* Records for this exercise *
-- ==== Sys2Proof/Machine/FlowOps.lean ====
section
/-!
DEFINITION. Shared operations of the flow table (chapter 6): records and keys, the record space and its
placement rules, the cache with its victim buffers, budgets, the fragment table, and connection tracking.
-/

namespace Sys2Proof.Machine

open Sys2Proof

/-! ### Records (R144–R148) -/

/-- The matched key of a record: bytes 0x00–0x27 with ORIG_B taken as 0. -/
def recKey (r : Nat) : Nat := clrBit (r % 2 ^ 320) 31
def recOrigB (r : Nat) : Bool := bit r 31
def recValid (r : Nat) : Bool := bit r 320
def recAlias (r : Nat) : Bool := bit r 321
def recState (r : Nat) : Nat := bits r 384 4
/-- PIN and SCHED; bytes 0x30–0x57 of an alias record are its primary's key, and it has neither (R145). -/
def recPin (r : Nat) : Bool := !recAlias r && bit r 388
def recSched (r : Nat) : Bool := !recAlias r && bit r 389
def recDeny (r : Nat) : Bool := bit r 390
def recXlate (r : Nat) : Bool := bit r 391
def recBal (r : Nat) : Bool := bit r 392
def recMask (r : Nat) : Nat := bits r 748 8
def recLast (r : Nat) : Nat := bits r 920 24

/-- Endpoint numbers of a key: address and port as a 144-bit integer (R147). -/
def keyEndA (k : Nat) : Nat := bits k 64 128 * 2 ^ 16 + bits k 32 16
def keyEndB (k : Nat) : Nat := bits k 192 128 * 2 ^ 16 + bits k 48 16

/-- The canonical key of a tuple, and whether its source is endpoint B (R147, R148). -/
def canonKey (vrf zone proto fam src dst : Nat) : Nat × Bool :=
  let fromB := decide (dst < src)
  let a := if fromB then dst else src
  let b := if fromB then src else dst
  (vrf + zone * 2 ^ 14 + proto * 2 ^ 22 + fam * 2 ^ 30 + a % 2 ^ 16 * 2 ^ 32 + b % 2 ^ 16 * 2 ^ 48 +
    a / 2 ^ 16 * 2 ^ 64 + b / 2 ^ 16 * 2 ^ 192, fromB)

/-- Layout section fields (R154). -/
def flowInner (s : State) : Bool := bit (fieldLe (sec s 7 0) 1 1) 0
def addrPos (s : State) : Nat := fieldLe (sec s 7 0) 2 2 % 1024
def resPos (s : State) : Nat := fieldLe (sec s 7 0) 4 2 % 1024
def flowSeed (s : State) (i : Nat) : Nat := fieldLe (sec s 7 0) (8 + 4 * i) 4

/-- PORTS_POS of the parser graph (R68). -/
def portsPos (g : List Byte) : Nat := fieldLe g 6 2 % 1024

/-- The relevant L3 type of a bus (R147). -/
def l3Type (s : State) (bus : Nat) : Nat := if flowInner s && busTunnel bus then bits bus 114 2 else bits bus 112 2

/-- The canonical key of a packet and whether it comes from B. -/
def busKey (s : State) (g : List Byte) (bus : Nat) : Nat × Bool :=
  let ports := bits bus (portsPos g) 32
  let sa := bits bus (addrPos s) 128
  let da := bits bus (addrPos s + 128) 128
  canonKey (busVrf bus) (busZone bus) (busProto bus) (l3Type s bus - 1)
    (sa * 2 ^ 16 + ports % 2 ^ 16) (da * 2 ^ 16 + ports / 2 ^ 16)

/-! ### Hashes and places (R149, R151, R153) -/

/-- Hash `i` of a key: 0 hQ, 1 h0, 2 h1, 3 h2. -/
def flowHash (s : State) (i k : Nat) : Nat := crc32c (flowSeed s i) (toLe 40 k)

/-- The home quadrant of a key. -/
def homeOfKey (s : State) (k : Nat) : Nat := flowHash s 0 k % 4

/-- Slots, main buckets and overflow buckets of a quadrant's record space. -/
def recSlots (s : State) : Nat := 2 ^ (flowLog2 s - 2)
def ovfSlots (s : State) : Nat := recSlots s / 64
def mainBuckets (s : State) : Nat := (recSlots s - ovfSlots s) / 4
def ovfBuckets (s : State) : Nat := ovfSlots s / 4

/-- The candidate buckets and the overflow bucket of a key. -/
def fb0 (s : State) (k : Nat) : Nat := flowHash s 1 k * mainBuckets s / 2 ^ 32
def fb1 (s : State) (k : Nat) : Nat := flowHash s 2 k * mainBuckets s / 2 ^ 32
def fbo (s : State) (k : Nat) : Nat :=
  mainBuckets s + (flowHash s 1 k ^^^ flowHash s 2 k) * ovfBuckets s / 2 ^ 32

/-- FC_UNITS of quadrant `q`, and its sets of 16 ways (R53, R153). -/
def cacheSets (s : State) (q : Nat) : Nat := fieldLe (sec s 2 0) (8 + 8 * q) 1 * 8192

/-- The cache set of a key in quadrant `q`. -/
def setOf (s : State) (q k : Nat) : Nat := flowHash s 3 k * cacheSets s q / 2 ^ 32

/-- Key of way `w` of a set. -/
def lineKey (q set w : Nat) : Nat := q * 2 ^ 24 + 16 * set + w
def lineQuad (l : Nat) : Nat := l / 2 ^ 24
def lineSet (l : Nat) : Nat := l % 2 ^ 24 / 16

/-! ### The record space in HBM (R151, R152, R164, R165) -/

/-- Logical address of a slot. -/
def slotAddr (s : State) (q slot : Nat) : Nat := hbmBase s q 4 + 128 * slot

/-- The 1,024 bits of a slot. -/
def slotRec (s : State) (q slot : Nat) : Nat := leNat (hbmPeek s q (slotAddr s q slot) 128)

/-- The byte budget now (R171): MISS_GBPS bytes a ns up to 1 µs of earnings. -/
def byteNow (s : State) (q : Nat) : Int :=
  let g := rd s (R.fltBudgetMissGbps q)
  let t := mgetD s.flo.byteTok q (1000 * g : Nat)
  min (1000 * g : Nat) (t + g * (uptime s - mgetD s.flo.byteAt q 0))

/-- Charge the byte budget; it goes no lower than −2,048 (R171). -/
def byteCharge (s : State) (q n : Nat) : State :=
  let t := max (-2048) (byteNow s q - n)
  { s with flo := { s.flo with byteTok := mset s.flo.byteTok q t, byteAt := mset s.flo.byteAt q (uptime s) } }

/-- The setup budget now, in thousandths of a setup (R171). -/
def setupNow (s : State) (q : Nat) : Int :=
  let m := rd s (R.fltBudgetSetupMps q)
  let t := mgetD s.flo.setTok q (1000 * m : Nat)
  min (1000 * m : Nat) (t + m * (uptime s - mgetD s.flo.setAt q 0))

/-- Charge one setup. -/
def setupCharge (s : State) (q : Nat) : State :=
  let t := setupNow s q - 1000
  { s with flo := { s.flo with setTok := mset s.flo.setTok q t, setAt := mset s.flo.setAt q (uptime s) } }

/-- Write a slot, granule 1 first and granule 0 last, the bucket header preserved (R144, R152). -/
def writeSlot (s : State) (q slot r : Nat) : State :=
  let old := slotRec s q slot
  let r := putBits r 352 32 (bits old 352 32)
  let b := toLe 128 r
  let a := slotAddr s q slot
  byteCharge (hbmWrite (hbmWrite s missPort q (a + 64) (b.drop 64) []) missPort q a (b.take 64) []) q 128

/-- Write granule 0 of a slot only. -/
def writeGran0 (s : State) (q slot r : Nat) : State :=
  byteCharge (hbmWrite s missPort q (slotAddr s q slot) ((toLe 128 r).take 64) []) q 128

/-- Clear VALID of a slot, preserving its bucket header. -/
def clearSlot (s : State) (q slot : Nat) : State := writeGran0 s q slot (clrBit (slotRec s q slot) 320)

/-- Change a 12-bit header count of main bucket `b` at bit `pos` (352 ALT_CNT, 364 OVF_CNT): it saturates at
4,095, and a saturated count is never decremented (R152). -/
def headCount (s : State) (q b pos : Nat) (up : Bool) : State :=
  let r := slotRec s q (4 * b)
  let c := bits r pos 12
  let c' := if c = 4095 then c else if up then c + 1 else c - 1
  writeGran0 s q (4 * b) (putBits r pos 12 c')

/-- ALT_CNT and OVF_CNT of a main bucket. -/
def altCnt (s : State) (q b : Nat) : Nat := bits (slotRec s q (4 * b)) 352 12
def ovfCnt (s : State) (q b : Nat) : Nat := bits (slotRec s q (4 * b)) 364 12

/-- The slots of a bucket. -/
def bucketOf (b : Nat) : List Nat := upFrom (4 * b) 4

/-- The first free slot of a bucket. -/
def freeSlotIn (s : State) (q b : Nat) : Option Nat := (bucketOf b).find? (fun x => !recValid (slotRec s q x))

/-- The slot of a bucket that holds a key. -/
def slotIn (s : State) (q b k : Nat) : Option Nat :=
  (bucketOf b).find? (fun x => let r := slotRec s q x; recValid r && recKey r == k)

/-- The slot that holds a key, wherever it may reside. -/
def findSlot (s : State) (q k : Nat) : Option Nat :=
  (slotIn s q (fb0 s k) k).or ((slotIn s q (fb1 s k) k).or (slotIn s q (fbo s k) k))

* Work order *
Set down, exactly as they appear above, all lines from the one that has "def recPin (r" down to the one that has "def recLast (r : Nat) : Nat := bits r 920 24", including those two and no others.

* Answer *
def recPin (r : Nat) : Bool := !recAlias r && bit r 388
def recSched (r : Nat) : Bool := !recAlias r && bit r 389
def recDeny (r : Nat) : Bool := bit r 390
def recXlate (r : Nat) : Bool := bit r 391
def recBal (r : Nat) : Bool := bit r 392
def recMask (r : Nat) : Nat := bits r 748 8
def recLast (r : Nat) : Nat := bits r 920 24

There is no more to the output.